[Exercise] Two lines mark the range in the entries below: the one holding "flowOk_framed _ _ (flowOk_cmdPhase c) s" and the one holding "[State.heapAlloc]⟩, rfl, rfl⟩ rfl rfl rfl". Set down those two and all lines between them, exactly.
"""
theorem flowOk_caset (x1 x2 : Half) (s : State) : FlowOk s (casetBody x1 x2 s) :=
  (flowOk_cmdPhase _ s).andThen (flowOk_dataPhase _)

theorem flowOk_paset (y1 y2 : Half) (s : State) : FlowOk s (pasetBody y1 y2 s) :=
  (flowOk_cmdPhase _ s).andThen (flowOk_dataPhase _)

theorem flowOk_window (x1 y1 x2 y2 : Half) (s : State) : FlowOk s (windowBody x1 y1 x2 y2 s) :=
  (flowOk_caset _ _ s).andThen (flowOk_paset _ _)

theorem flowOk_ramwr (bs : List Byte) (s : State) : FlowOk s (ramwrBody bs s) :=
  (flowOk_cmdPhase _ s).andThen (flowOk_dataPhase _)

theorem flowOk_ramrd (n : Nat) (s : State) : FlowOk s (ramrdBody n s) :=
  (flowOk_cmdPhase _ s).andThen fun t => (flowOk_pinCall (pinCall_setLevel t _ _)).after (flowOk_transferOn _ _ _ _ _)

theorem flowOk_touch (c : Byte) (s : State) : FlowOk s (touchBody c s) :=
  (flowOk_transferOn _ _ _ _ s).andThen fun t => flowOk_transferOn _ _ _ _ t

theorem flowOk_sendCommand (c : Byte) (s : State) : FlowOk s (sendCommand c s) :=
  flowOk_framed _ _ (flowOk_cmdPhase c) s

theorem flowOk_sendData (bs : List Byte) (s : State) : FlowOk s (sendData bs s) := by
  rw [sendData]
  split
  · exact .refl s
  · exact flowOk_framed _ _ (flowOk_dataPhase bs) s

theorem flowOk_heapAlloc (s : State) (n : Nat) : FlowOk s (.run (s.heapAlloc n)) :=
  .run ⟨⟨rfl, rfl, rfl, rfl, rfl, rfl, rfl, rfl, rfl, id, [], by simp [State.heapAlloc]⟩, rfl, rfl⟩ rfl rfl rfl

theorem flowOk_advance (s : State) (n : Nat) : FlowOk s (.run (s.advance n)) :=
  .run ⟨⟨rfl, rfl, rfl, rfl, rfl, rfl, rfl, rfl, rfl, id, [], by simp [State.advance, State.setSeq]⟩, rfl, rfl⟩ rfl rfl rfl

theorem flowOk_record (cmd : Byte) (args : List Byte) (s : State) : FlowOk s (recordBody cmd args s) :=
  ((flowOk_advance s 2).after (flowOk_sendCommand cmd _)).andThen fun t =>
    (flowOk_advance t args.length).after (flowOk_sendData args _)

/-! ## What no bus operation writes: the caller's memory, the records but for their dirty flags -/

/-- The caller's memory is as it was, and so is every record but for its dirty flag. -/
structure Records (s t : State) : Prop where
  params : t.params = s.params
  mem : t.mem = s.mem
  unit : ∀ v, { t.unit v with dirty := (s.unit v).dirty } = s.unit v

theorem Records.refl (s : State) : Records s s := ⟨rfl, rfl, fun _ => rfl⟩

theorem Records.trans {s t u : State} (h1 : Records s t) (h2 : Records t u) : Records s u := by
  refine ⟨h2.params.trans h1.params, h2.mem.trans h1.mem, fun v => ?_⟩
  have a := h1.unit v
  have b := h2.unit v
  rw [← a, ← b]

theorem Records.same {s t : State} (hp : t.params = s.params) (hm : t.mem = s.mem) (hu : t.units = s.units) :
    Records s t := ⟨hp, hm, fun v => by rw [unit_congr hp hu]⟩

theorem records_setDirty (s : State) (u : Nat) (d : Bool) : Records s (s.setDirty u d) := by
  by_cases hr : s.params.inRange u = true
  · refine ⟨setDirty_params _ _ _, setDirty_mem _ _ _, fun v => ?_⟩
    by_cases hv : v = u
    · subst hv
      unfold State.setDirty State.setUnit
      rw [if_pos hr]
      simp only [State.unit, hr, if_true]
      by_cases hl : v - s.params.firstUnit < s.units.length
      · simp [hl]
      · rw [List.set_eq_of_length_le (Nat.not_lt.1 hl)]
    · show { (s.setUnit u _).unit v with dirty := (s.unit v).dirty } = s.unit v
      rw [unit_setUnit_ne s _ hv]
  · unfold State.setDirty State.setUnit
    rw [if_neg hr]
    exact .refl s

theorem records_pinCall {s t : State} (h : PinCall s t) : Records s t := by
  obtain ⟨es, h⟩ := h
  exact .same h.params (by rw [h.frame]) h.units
"""
[Written solution]
  flowOk_framed _ _ (flowOk_cmdPhase c) s

theorem flowOk_sendData (bs : List Byte) (s : State) : FlowOk s (sendData bs s) := by
  rw [sendData]
  split
  · exact .refl s
  · exact flowOk_framed _ _ (flowOk_dataPhase bs) s

theorem flowOk_heapAlloc (s : State) (n : Nat) : FlowOk s (.run (s.heapAlloc n)) :=
  .run ⟨⟨rfl, rfl, rfl, rfl, rfl, rfl, rfl, rfl, rfl, id, [], by simp [State.heapAlloc]⟩, rfl, rfl⟩ rfl rfl rfl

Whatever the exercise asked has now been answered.